Mulder My Struggle II

  • I see a shadow of potential in these conversations between Scully and Einstein. They should be powerful. These two incredibly sharp, badass women comparing notes and gnawing on the problem until they figure it out. Unfortunately this feels too much like they’re just throwing jargon at each other. I don’t feel them connecting to each other or to the material. This episode has so much potential. I mean truly thinking about it, that nefarious forces would sneak the ability to kill billions of people into a vaccine that was supposed to help them, and would in the same way sneak in immunity to those they deemed worthy, all without anyone knowing, is huge. It’s a great idea, and very worthy of the X-Files. But it’s too rushed.
  • Other people have complained that the science isn’t believable/doesn’t make any sense, but I didn’t expect or even want the science to make sense in any real-world way. This is a show about the paranormal. Being able to sequence genomes in ten minutes is fine with me. I wonder if the real frustration is in the characters not connecting to what they’re saying.
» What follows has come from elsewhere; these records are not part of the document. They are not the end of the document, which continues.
@[simp] theorem laneDrained_pending (n : Nat) (l : Lane) : (laneDrained s n l).pending = s.pending := by rw [laneDrained_frame]
@[simp] theorem laneDrained_out (n : Nat) (l : Lane) : (laneDrained s n l).out = s.out := by rw [laneDrained_frame]
@[simp] theorem laneDrained_draws (n : Nat) (l : Lane) : (laneDrained s n l).draws = s.draws := by rw [laneDrained_frame]
@[simp] theorem laneDrained_now (n : Nat) (l : Lane) : (laneDrained s n l).now = s.now := by rw [laneDrained_frame]
@[simp] theorem laneDrained_sled (n : Nat) (l : Lane) : (laneDrained s n l).sled = s.sled := by rw [laneDrained_frame]
@[simp] theorem laneDrained_regs (n : Nat) (l : Lane) : (laneDrained s n l).regs = s.regs := by rw [laneDrained_frame]
@[simp] theorem laneDrained_loader (n : Nat) (l : Lane) : (laneDrained s n l).loader = s.loader := by rw [laneDrained_frame]
@[simp] theorem laneDrained_pattern (n : Nat) (l : Lane) : (laneDrained s n l).pattern = s.pattern := by rw [laneDrained_frame]
@[simp] theorem laneDrained_partials (n : Nat) (l : Lane) : (laneDrained s n l).partials = s.partials := by rw [laneDrained_frame]
@[simp] theorem laneDrained_lanes (n : Nat) (l : Lane) : (laneDrained s n l).lanes = s.lanes := by rw [laneDrained_frame]
@[simp] theorem laneDrained_counters (n : Nat) (l : Lane) : (laneDrained s n l).counters = s.counters := by rw [laneDrained_frame]
@[simp] theorem laneDrained_awls (n : Nat) (l : Lane) : (laneDrained s n l).awls = s.awls := by rw [laneDrained_frame]
@[simp] theorem laneDrained_blocks (n : Nat) (l : Lane) : (laneDrained s n l).blocks = s.blocks := by rw [laneDrained_frame]
@[simp] theorem laneDrained_cores (n : Nat) (l : Lane) : (laneDrained s n l).cores = s.cores := by rw [laneDrained_frame]
@[simp] theorem laneDrained_tolls (n : Nat) (l : Lane) : (laneDrained s n l).tolls = s.tolls := by rw [laneDrained_frame]
@[simp] theorem laneDrained_roundabouts (n : Nat) (l : Lane) : (laneDrained s n l).roundabouts = s.roundabouts := by rw [laneDrained_frame]
@[simp] theorem laneDrained_crossings (n : Nat) (l : Lane) : (laneDrained s n l).crossings = s.crossings := by rw [laneDrained_frame]
@[simp] theorem laneDrained_mem (n : Nat) (l : Lane) : (laneDrained s n l).mem = s.mem := by rw [laneDrained_frame]
@[simp] theorem laneDrained_badWords (n : Nat) (l : Lane) : (laneDrained s n l).badWords = s.badWords := by rw [laneDrained_frame]
@[simp] theorem laneDrained_hbmEcc (n : Nat) (l : Lane) : (laneDrained s n l).hbmEcc = s.hbmEcc := by rw [laneDrained_frame]
@[simp] theorem laneDrained_ddrEcc (n : Nat) (l : Lane) : (laneDrained s n l).ddrEcc = s.ddrEcc := by rw [laneDrained_frame]
@[simp] theorem laneDrained_nvCmds (n : Nat) (l : Lane) : (laneDrained s n l).nvCmds = s.nvCmds := by rw [laneDrained_frame]
@[simp] theorem laneDrained_fab (n : Nat) (l : Lane) : (laneDrained s n l).fab = s.fab := by rw [laneDrained_frame]
@[simp] theorem laneDrained_mgmt (n : Nat) (l : Lane) : (laneDrained s n l).mgmt = s.mgmt := by rw [laneDrained_frame]
@[simp] theorem laneDrained_trust (n : Nat) (l : Lane) : (laneDrained s n l).trust = s.trust := by rw [laneDrained_frame]
@[simp] theorem laneDrained_power (n : Nat) (l : Lane) : (laneDrained s n l).power = s.power := by rw [laneDrained_frame]
@[simp] theorem laneDrained_faults (n : Nat) (l : Lane) : (laneDrained s n l).faults = s.faults := by rw [laneDrained_frame]
@[simp] theorem laneDrained_trace (n : Nat) (l : Lane) : (laneDrained s n l).trace = s.trace := by rw [laneDrained_frame]

/-- An item taken changes its lane and the endpoints that wait for room in it. -/
theorem lanePop_frame (n : Nat) :
    (lanePop s n).2 = { s with lanes := (lanePop s n).2.lanes, parts := (lanePop s n).2.parts, trace := (lanePop s n).2.trace } := by
  unfold lanePop
  simp only []
  split
  · rfl
  · rw [laneDrained_frame, traceEvent_frame]; rfl

@[simp] theorem lanePop_pending (n : Nat) : (lanePop s n).2.pending = s.pending := by rw [lanePop_frame]
@[simp] theorem lanePop_out (n : Nat) : (lanePop s n).2.out = s.out := by rw [lanePop_frame]
@[simp] theorem lanePop_draws (n : Nat) : (lanePop s n).2.draws = s.draws := by rw [lanePop_frame]
@[simp] theorem lanePop_now (n : Nat) : (lanePop s n).2.now = s.now := by rw [lanePop_frame]
@[simp] theorem lanePop_sled (n : Nat) : (lanePop s n).2.sled = s.sled := by rw [lanePop_frame]
@[simp] theorem lanePop_regs (n : Nat) : (lanePop s n).2.regs = s.regs := by rw [lanePop_frame]
@[simp] theorem lanePop_loader (n : Nat) : (lanePop s n).2.loader = s.loader := by rw [lanePop_frame]
@[simp] theorem lanePop_pattern (n : Nat) : (lanePop s n).2.pattern = s.pattern := by rw [lanePop_frame]
@[simp] theorem lanePop_partials (n : Nat) : (lanePop s n).2.partials = s.partials := by rw [lanePop_frame]
@[simp] theorem lanePop_counters (n : Nat) : (lanePop s n).2.counters = s.counters := by rw [lanePop_frame]
@[simp] theorem lanePop_awls (n : Nat) : (lanePop s n).2.awls = s.awls := by rw [lanePop_frame]
@[simp] theorem lanePop_blocks (n : Nat) : (lanePop s n).2.blocks = s.blocks := by rw [lanePop_frame]
@[simp] theorem lanePop_cores (n : Nat) : (lanePop s n).2.cores = s.cores := by rw [lanePop_frame]
@[simp] theorem lanePop_tolls (n : Nat) : (lanePop s n).2.tolls = s.tolls := by rw [lanePop_frame]
@[simp] theorem lanePop_roundabouts (n : Nat) : (lanePop s n).2.roundabouts = s.roundabouts := by rw [lanePop_frame]
@[simp] theorem lanePop_crossings (n : Nat) : (lanePop s n).2.crossings = s.crossings := by rw [lanePop_frame]
@[simp] theorem lanePop_mem (n : Nat) : (lanePop s n).2.mem = s.mem := by rw [lanePop_frame]
@[simp] theorem lanePop_badWords (n : Nat) : (lanePop s n).2.badWords = s.badWords := by rw [lanePop_frame]
@[simp] theorem lanePop_hbmEcc (n : Nat) : (lanePop s n).2.hbmEcc = s.hbmEcc := by rw [lanePop_frame]
@[simp] theorem lanePop_ddrEcc (n : Nat) : (lanePop s n).2.ddrEcc = s.ddrEcc := by rw [lanePop_frame]
@[simp] theorem lanePop_nvCmds (n : Nat) : (lanePop s n).2.nvCmds = s.nvCmds := by rw [lanePop_frame]
@[simp] theorem lanePop_fab (n : Nat) : (lanePop s n).2.fab = s.fab := by rw [lanePop_frame]
@[simp] theorem lanePop_mgmt (n : Nat) : (lanePop s n).2.mgmt = s.mgmt := by rw [lanePop_frame]
@[simp] theorem lanePop_trust (n : Nat) : (lanePop s n).2.trust = s.trust := by rw [lanePop_frame]
@[simp] theorem lanePop_power (n : Nat) : (lanePop s n).2.power = s.power := by rw [lanePop_frame]
@[simp] theorem lanePop_faults (n : Nat) : (lanePop s n).2.faults = s.faults := by rw [lanePop_frame]

/-- An add changes its counter. -/
theorem ctrAdd_frame (c amount : Nat) (failed : Bool) :
    ctrAdd s c amount failed = { s with counters := (ctrAdd s c amount failed).counters, trace := (ctrAdd s c amount failed).trace } := by
  unfold ctrAdd
  split
  · rfl
  · rw [traceEvent_frame]; rfl

@[simp] theorem ctrAdd_pending (c amount : Nat) (failed : Bool) : (ctrAdd s c amount failed).pending = s.pending := by rw [ctrAdd_frame]
@[simp] theorem ctrAdd_out (c amount : Nat) (failed : Bool) : (ctrAdd s c amount failed).out = s.out := by rw [ctrAdd_frame]
@[simp] theorem ctrAdd_draws (c amount : Nat) (failed : Bool) : (ctrAdd s c amount failed).draws = s.draws := by rw [ctrAdd_frame]
@[simp] theorem ctrAdd_now (c amount : Nat) (failed : Bool) : (ctrAdd s c amount failed).now = s.now := by rw [ctrAdd_frame]
@[simp] theorem ctrAdd_sled (c amount : Nat) (failed : Bool) : (ctrAdd s c amount failed).sled = s.sled := by rw [ctrAdd_frame]
@[simp] theorem ctrAdd_regs (c amount : Nat) (failed : Bool) : (ctrAdd s c amount failed).regs = s.regs := by rw [ctrAdd_frame]
@[simp] theorem ctrAdd_loader (c amount : Nat) (failed : Bool) : (ctrAdd s c amount failed).loader = s.loader := by rw [ctrAdd_frame]
@[simp] theorem ctrAdd_pattern (c amount : Nat) (failed : Bool) : (ctrAdd s c amount failed).pattern = s.pattern := by rw [ctrAdd_frame]
@[simp] theorem ctrAdd_partials (c amount : Nat) (failed : Bool) : (ctrAdd s c amount failed).partials = s.partials := by rw [ctrAdd_frame]
@[simp] theorem ctrAdd_parts (c amount : Nat) (failed : Bool) : (ctrAdd s c amount failed).parts = s.parts := by rw [ctrAdd_frame]
@[simp] theorem ctrAdd_lanes (c amount : Nat) (failed : Bool) : (ctrAdd s c amount failed).lanes = s.lanes := by rw [ctrAdd_frame]
@[simp] theorem ctrAdd_awls (c amount : Nat) (failed : Bool) : (ctrAdd s c amount failed).awls = s.awls := by rw [ctrAdd_frame]
@[simp] theorem ctrAdd_blocks (c amount : Nat) (failed : Bool) : (ctrAdd s c amount failed).blocks = s.blocks := by rw [ctrAdd_frame]
@[simp] theorem ctrAdd_cores (c amount : Nat) (failed : Bool) : (ctrAdd s c amount failed).cores = s.cores := by rw [ctrAdd_frame]
@[simp] theorem ctrAdd_tolls (c amount : Nat) (failed : Bool) : (ctrAdd s c amount failed).tolls = s.tolls := by rw [ctrAdd_frame]
@[simp] theorem ctrAdd_roundabouts (c amount : Nat) (failed : Bool) : (ctrAdd s c amount failed).roundabouts = s.roundabouts := by rw [ctrAdd_frame]
@[simp] theorem ctrAdd_crossings (c amount : Nat) (failed : Bool) : (ctrAdd s c amount failed).crossings = s.crossings := by rw [ctrAdd_frame]
@[simp] theorem ctrAdd_mem (c amount : Nat) (failed : Bool) : (ctrAdd s c amount failed).mem = s.mem := by rw [ctrAdd_frame]
@[simp] theorem ctrAdd_badWords (c amount : Nat) (failed : Bool) : (ctrAdd s c amount failed).badWords = s.badWords := by rw [ctrAdd_frame]
@[simp] theorem ctrAdd_hbmEcc (c amount : Nat) (failed : Bool) : (ctrAdd s c amount failed).hbmEcc = s.hbmEcc := by rw [ctrAdd_frame]
@[simp] theorem ctrAdd_ddrEcc (c amount : Nat) (failed : Bool) : (ctrAdd s c amount failed).ddrEcc = s.ddrEcc := by rw [ctrAdd_frame]
@[simp] theorem ctrAdd_nvCmds (c amount : Nat) (failed : Bool) : (ctrAdd s c amount failed).nvCmds = s.nvCmds := by rw [ctrAdd_frame]
@[simp] theorem ctrAdd_fab (c amount : Nat) (failed : Bool) : (ctrAdd s c amount failed).fab = s.fab := by rw [ctrAdd_frame]
@[simp] theorem ctrAdd_mgmt (c amount : Nat) (failed : Bool) : (ctrAdd s c amount failed).mgmt = s.mgmt := by rw [ctrAdd_frame]
@[simp] theorem ctrAdd_trust (c amount : Nat) (failed : Bool) : (ctrAdd s c amount failed).trust = s.trust := by rw [ctrAdd_frame]
@[simp] theorem ctrAdd_power (c amount : Nat) (failed : Bool) : (ctrAdd s c amount failed).power = s.power := by rw [ctrAdd_frame]
@[simp] theorem ctrAdd_faults (c amount : Nat) (failed : Bool) : (ctrAdd s c amount failed).faults = s.faults := by rw [ctrAdd_frame]

/-- A set changes its counter. -/
theorem ctrSet_frame (c : Nat) (v : Word) :
    ctrSet s c v = { s with counters := (ctrSet s c v).counters, trace := (ctrSet s c v).trace } := by
  unfold ctrSet
  split
  · rfl
  · rw [traceEvent_frame]; rfl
Also this is hardly the only show in which the science makes no sense or makes huge leaps.
  • What is interesting, or would be if these scenes had any fucking room to breathe, is that Scully has to be both skeptic and believer here. She has to grapple with her steadily increasing belief that Mulder may be right about all of this, but still find ways to prove it in her own way. All while dealing with a constantly sniping Einstein.
  • Sonia Saraiya wrote a review of My Struggle II for Salon that is very tough to read as a fan of the show, but she makes some excellent points.
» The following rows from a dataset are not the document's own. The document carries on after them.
theorem turnOf_waits (hw : d.waits = true) (hf : (s.counter d.waitCounter).fault = false)
    (hm : ctrMet s d.waitCounter d.waitValue = false) :
    (turnOf s n p d).awl n = { (s.awl n).advance with
      waiting := some { index := (s.awl n).head, desc := d, owner := (s.awl n).maker } } := by
  simp [turnOf, hcheck, hw, hf, hm]

end

theorem turnOf_fails {code : Byte} (hcheck : descCheck s p d = code) (hne : code ≠ 0) :
    turnOf s n p d = awlComplete (s.setAwl n (s.awl n).advance) n p
      { index := (s.awl n).head, desc := d, owner := (s.awl n).maker, status := code } := by
  subst hcheck
  exact if_pos hne

/-- Settles O7: the three outcomes of `turnOf`. -/
theorem awlDescriptorsTakeTheirTurn : Obligations.AwlDescriptorsTakeTheirTurn := by
  intro b i p s bs op c hc hp hne hw hj hnew hread hbs hop hord hsus hhalt hh
  have hb : (8 * b.val + i.val) / 8 = b.val := by omega
  have hexec : exec c s = .next (turnOf s (8 * b.val + i.val) p (descOf bs)) := by
    rw [← awlTurn_head hp hne hw hj hread hbs hop hord (hb.symm ▸ hsus) (hb.symm ▸ hhalt) hh]
    rcases hc with ⟨rfl, rfl⟩ | ⟨rfl, rfl⟩ | ⟨rfl, rfl⟩ <;> rfl
  refine ⟨fun hcheck hwait htack => ⟨_, hexec, ?_⟩, fun hcheck hwait hf hm => ⟨_, hexec, ?_⟩,
    fun code hcheck hcode => ⟨_, hexec, ?_⟩⟩
  · have h := turnOf_starts (n := 8 * b.val + i.val) hcheck hh hnew hwait fun h3 => htack (hop.symm.trans h3)
    exact ⟨h.head, h.found⟩
  · rw [turnOf_waits hcheck hwait hf hm]
    exact ⟨rfl, _, rfl, rfl, rfl, rfl⟩
  · rw [turnOf_fails hcheck hcode, awlComplete_awl, awlComplete_mem, setAwl_awl_same]
    exact ⟨rfl, if_neg hcode, rfl, rfl, fun _ => rfl⟩

end Sys2Proof.Machine
end

section
/-! # How descriptors of an Awl end -/

namespace Sys2Proof.Machine

variable {s : State} {n p : Nat}

/-! ### A completion where no request is held -/

theorem liveOf_none {tag : BitVec 48} (h : (s.part p).hold.lives = []) : liveOf s p tag = none := by
  simp [liveOf, recOf, h]

/-- The end of a descriptor that no request waits for is at most noted on the step. -/
theorem writeEnded_noLives {o : MoveOwner} {d : Descriptor} {c : Byte} (h : (s.part p).hold.lives = []) :
    writeEnded s p o d c = s ∨ writeEnded s p o d c = noteStep s p c := by
  have hc : writtenCopies s p d = [] := by simp [writtenCopies, livesOf, h]
  by_cases h0 : c = 0#8 <;> cases o <;> simp [writeEnded, hc, copyMoved, endWith, flushAgain, liveOf_none h, h0]

theorem noteStep_moves {c : Byte} : ((noteStep s p c).part p).hold.moves = (s.part p).hold.moves := by
  unfold noteStep
  split <;> simp

theorem laneGive_parts {m : Nat} {who : LaneWriter} {it : Item} : (laneGive s m who it).parts = s.parts := by
  unfold laneGive
  dsimp only
  split <;> simp

/-- What a completion does before the end of its write is told to the requests. -/
def awlCounted (s : State) (n p : Nat) (j : AwlJob) : State :=
  let s := (traceEvent s p .awl n j.index.toNat).setAwl n { s.awl n with
    done := satAdd (2 ^ 64 - 1) (s.awl n).done 1
    lastFail := if j.status = 0 then (s.awl n).lastFail else j.status }
  let s := if j.desc.signals ∧ s.ownsCtr p j.desc.signalCounter then
      ctrAdd s j.desc.signalCounter 1 (j.status != 0) else s
  if j.desc.item ∧ s.ownsLane p j.desc.doneLane then laneGive s j.desc.doneLane .awl (awlItem n j) else s

theorem awlComplete_eq {j : AwlJob} :
    awlComplete s n p j = writeEnded (awlCounted s n p j) p j.owner j.desc j.status := rfl

theorem awlCounted_parts {j : AwlJob} : (awlCounted s n p j).parts = s.parts := by
  simp only [awlCounted, apply_ite State.parts, laneGive_parts, ctrAdd_parts, setAwl_parts, traceEvent_parts, ite_self]

/-- A completion posts no move of its own where no request is held. -/
theorem awlComplete_moves {j : AwlJob} (hl : (s.part p).hold.lives = []) :
    ((awlComplete s n p j).part p).hold.moves = (s.part p).hold.moves := by
  have hp : (awlCounted s n p j).part p = s.part p := by rw [State.part, awlCounted_parts]; rfl
  rw [awlComplete_eq]
  rcases writeEnded_noLives (o := j.owner) (d := j.desc) (c := j.status) (hp ▸ hl) with h | h
  · rw [h, hp]
  · rw [h, noteStep_moves, hp]

/-- An add to a counter that the partition owns (R84). -/
theorem ctrAdd_owned {c a : Nat} {f : Bool} (ho : s.ownsCtr p c = true) : (ctrAdd s c a f).counter c =
    { s.counter c with value := satAdd ctrMax (s.counter c).value a, fault := (s.counter c).fault || f } := by
  cases hk : s.counters.find c with
  | none => simp [State.ownsCtr, hk] at ho
  | some k =>
    rw [counter_of_find _ hk]
    exact counter_of_find _ (ctrAdd_find hk)

theorem counter_of_counters {t : State} {c : Nat} (h : t.counters = s.counters) : t.counter c = s.counter c := by
  rw [State.counter, h]
  rfl

/-- A completion that signals adds one to its counter, and faults it when the descriptor failed (R102). -/
theorem awlComplete_counter {j : AwlJob} (hs : j.desc.signals = true)
    (ho : s.ownsCtr p j.desc.signalCounter = true) :
    (awlComplete s n p j).counter j.desc.signalCounter = { s.counter j.desc.signalCounter with
      value := satAdd ctrMax (s.counter j.desc.signalCounter).value 1
      fault := (s.counter j.desc.signalCounter).fault || (j.status != 0) } := by
  let t := (traceEvent s p .awl n j.index.toNat).setAwl n { s.awl n with
    done := satAdd (2 ^ 64 - 1) (s.awl n).done 1
    lastFail := if j.status = 0 then (s.awl n).lastFail else j.status }
  have htc : t.counters = s.counters := by simp [t]
  have hto : j.desc.signals ∧ t.ownsCtr p j.desc.signalCounter := ⟨hs, by rw [State.ownsCtr, htc]; exact ho⟩
  have he : (awlComplete s n p j).counters = (ctrAdd t j.desc.signalCounter 1 (j.status != 0)).counters := by
    rw [awlComplete_eq]
    refine writeEnded_holds (I := keepsCounters _) (keepsCounters_free (by decide)) ?_
    unfold awlCounted
    dsimp only
    rw [if_pos hto]
    exact ite_self_holds (I := keepsCounters _) (laneGive_holds (keepsCounters_free (by decide))) rfl
  rw [counter_of_counters he, ctrAdd_owned hto.2, counter_of_counters htc]

/-! ### Requests end (R99, R100) -/

theorem awlIssue_idle {fuel : Nat} (h : ∀ j ∈ (s.awl n).jobs, j.issue = []) : awlIssue n p fuel s = s := by
  cases fuel with
  | zero => rfl
  | succ k =>
    have hn : ((s.awl n).jobs.find? fun j => !j.issue.isEmpty) = none :=
      List.find?_eq_none.2 fun j hj => by simp [h j hj]
    simp only [awlIssue, hn]

/-- Request slots that fall free start no request where nothing is left to issue. -/
theorem slotsFree_idle (h : ∀ j ∈ (s.awl n).jobs, j.issue = []) :
    (slotsFree s n p).awls = s.awls ∧ (slotsFree s n p).mem = s.mem := by
  have ha : (grantFetches p 64 s).awls = s.awls := grantFetches_holds (I := keepsAwls s.awls) rfl
  have hm : (grantFetches p 64 s).mem = s.mem :=
    congrArg Prod.fst (grantFetches_holds (I := keepsMemory (s.mem, s.badWords)) rfl)
  rw [slotsFree, awlIssue_idle fun j hj => h j (awl_of_awls ha ▸ hj)]
  exact ⟨ha, hm⟩

/-- The last request of the one descriptor in progress ends: the descriptor keeps what `reqEnds` makes of it. -/
theorem awlReqEnd_last {j j' : AwlJob} {q : AwlReq} {result : ReqEnd} {t : State} (hj : (s.awl n).jobs = [j])
    (hq : j.outstanding = [q]) (ht : reqEnds s p { j with outstanding := [] } q result = some (t, j'))
    (ha : t.awls = s.awls) (hi : j'.index = j.index) (hn : j'.issue = []) :
    ((awlReqEnd s n p j.index q.id result).awl n).jobs = [j'] ∧
      (awlReqEnd s n p j.index q.id result).mem = t.mem := by
  have hjobs : ((t.awl n).setJob j').jobs = [j'] := by simp [Awl.setJob, awl_of_awls ha, hj, hi]
  have he : reqEnd s n p j.index q.id result = some (t.setAwl n ((t.awl n).setJob j')) := by
    simp [reqEnd, Awl.job, hj, hq, ht]
  have hs := slotsFree_idle (s := t.setAwl n ((t.awl n).setJob j')) (n := n) (p := p)
    (by simp only [setAwl_awl_same, hjobs, List.mem_singleton, forall_eq, hn])
  rw [awlReqEnd, he]
  exact ⟨by rw [awl_of_awls hs.1, setAwl_awl_same, hjobs], hs.2⟩

/-- The state with `L` for the lines that its squares hold. -/
def withLines (s : State) (L : List Nat) : State := s.modFab fun f => { f with lines := L }

/-- Work at home waits on no line: a read or write passes the squares, and only the lines they hold change. -/
theorem passSquares_idle {off len : Nat} (h : s.fab.home = []) :
    ∃ L, passSquares s p off len = withLines s L := by
  have added (ls : List Nat) (t : State) (ht : ∃ L, t = withLines s L) :
      ∃ L, ls.foldl (fun s l => if s.fab.lines.contains l then s else addLine s l) t
        = withLines s L := by
    induction ls generalizing t with
    | nil => exact ht
    | cons l r ih =>
      obtain ⟨L, rfl⟩ := ht
      refine ih _ ?_
      dsimp only
      split
      · exact ⟨L, rfl⟩
      · exact ⟨_, rfl⟩
  unfold passSquares
  split
  · exact ⟨s.fab.lines, rfl⟩
  · refine added _ _ ⟨s.fab.lines, ?_⟩
    simp [fillWaited, h]
    rfl

theorem passSpans_idle {d : Descriptor} {spans : List (Nat × Nat)} (h : s.fab.home = []) :
    ∃ L, passSpans s p d spans = withLines s L := by
  unfold passSpans
  generalize ownSpans s p d spans = xs
  induction xs generalizing s with
  | nil => exact ⟨s.fab.lines, rfl⟩
  | cons x r ih =>
    obtain ⟨L, hL⟩ := passSquares_idle (s := s) (p := p) (off := x.1) (len := x.2) h
    simp only [List.foldl_cons, hL]
    exact ih (s := withLines s L) h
    • “…Tad’s disturbing side kicks in. He believes in chemtrails, distrusts vaccines, and disseminates this widely; what is worst of all, in a show that spotlights Dana Scully, paragon of reason, is that Carter’s script proves him right.”
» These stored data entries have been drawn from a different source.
/-- R544, the jump to the system routine: `cr0.2` takes `ip`, `cr0.0[31]` is set, `ip` goes to `sip`. -/
def Thread.enterRoutine (t : Thread) (sip : DWord) : Thread :=
  let u := { t with cr0 := t.cr0.setIfInBounds 2 t.ip }
  { u.setCr0Bit 0 31 true with ip := sip }

/-- R544: taking an exception: its status bit is set; outside the system routine the routine is entered. -/
def Thread.takeException (t : Thread) (sip : DWord) (e : EuException) : Thread :=
  let u := t.setCr0Bit 1 e.status true
  if t.inRoutine then u else u.enterRoutine sip

/-- The pending exceptions of `cr0.1`, lowest status bit first (R545). -/
def Thread.pendingException (t : Thread) : Bool :=
  let c := t.cr0.getD 1 0#32
  c.getLsbD 15 || c.getLsbD 27 || c.getLsbD 28 || c.getLsbD 29

/-- R545: returning from the system routine: `ip` takes `cr0.2`, or the routine is entered again for a pending
exception. -/
def Thread.returnFromRoutine (t : Thread) (sip : DWord) : Thread :=
  let u := { t with ip := t.cr0.getD 2 0#32 }
  if t.pendingException then u.enterRoutine sip else u

/-- What a write to `cr0` sets off after the instruction (R545, R543): the write of 0 to `cr0.0[31]` returns from the
routine; a software exception newly requested in `cr0.1[29]` is taken if it is enabled (log 11). -/
def Thread.afterControlWrite (before t : Thread) (sip : DWord) : Thread :=
  if before.inRoutine && !t.inRoutine then t.returnFromRoutine sip
  else if (t.cr0.getD 1 0#32).getLsbD 29 && !(before.cr0.getD 1 0#32).getLsbD 29 && EuException.software.enabled t then
    t.takeException sip .software
  else t

/-! ### Free values -/

/-- The free value of a channel and purpose at this point of the run (R96 `draw`). -/
def State.draw (s : State) (chan purpose : Nat) : QWord := Config.free s.draws chan purpose

end Sys2Proof.Machine
end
    • And the tragedy of it is, I know Carter didn’t mean it in the way that it presents itself. Nor did he mean to be Islamophobic in Babylon. But what we mean and what our work says are sometimes two different things, and it’s our job to make sure that doesn’t happen.
  • Einstein saying, “Suddenly Tad O’Malley is the singular voice of authority” is…actually a really good point. I know that it’s weird and kind of a reverse to have an internet quack suddenly stumble on something that really is the truth. But why does it have to be an ultra conservative weirdo?
  • It does feel like Scully’s jumping the gun a little bit here, automatically choosing to believe that it’s the apocalypse. But that’s because the episode doesn’t give her time to gather enough evidence or come to these conclusions naturally.
  • You know, I legit believe that CSM would be hiding out in South Carolina.
  • I also believe that if he was going to engineer a mass pandemic to decimate the world’s population, he’d call it something fucking stupid like the Spartan Virus, and think he was clever. Of course if he really wanted to reference The Illiad, he’d call it the Achaean virus. Because it wasn’t just the Spartans.
  • So am I to believe that Mulder, the man who duct tapes his webcam and has had his computer password protected since the early nineties, doesn’t have his work computer password protected? ‘Kay sure.
  • Damn but those anthrax lesions are nasty.
  • I get what Einstein’s saying, that as doctors they should be ruling everything out. But. I mean. They’re two medical professionals. The hospital is full of other highly qualified medical professionals who are currently treating the patients. They’re not doing jack apart from standing there debating the validity of Scully’s theory. Why can’t they just go with it in case it’s true? To rule it out?
  • So I’ve not seen a single episode of Season 8 and only The Truth in Season 9. Which means I’m not familiar with Monica Reyes in the way most fans are. Still, this whole Reyes business really strikes an off note for me.
  • I guess it’s interesting that both Mulder and Scully have been “close” with a woman who turned out to be working for CSM? Not interesting enough to justify it.
  • How has Scully lost contact with Reyes so completely?
  • Wouldn’t she recognize Reyes’ voice straightaway?
  • Pretty sure that if someone delivered my baby I wouldn’t need them to tell me who they were when they called.
  • And why is Reyes being so cryptic? “Someone who was there for you…when you also needed help.”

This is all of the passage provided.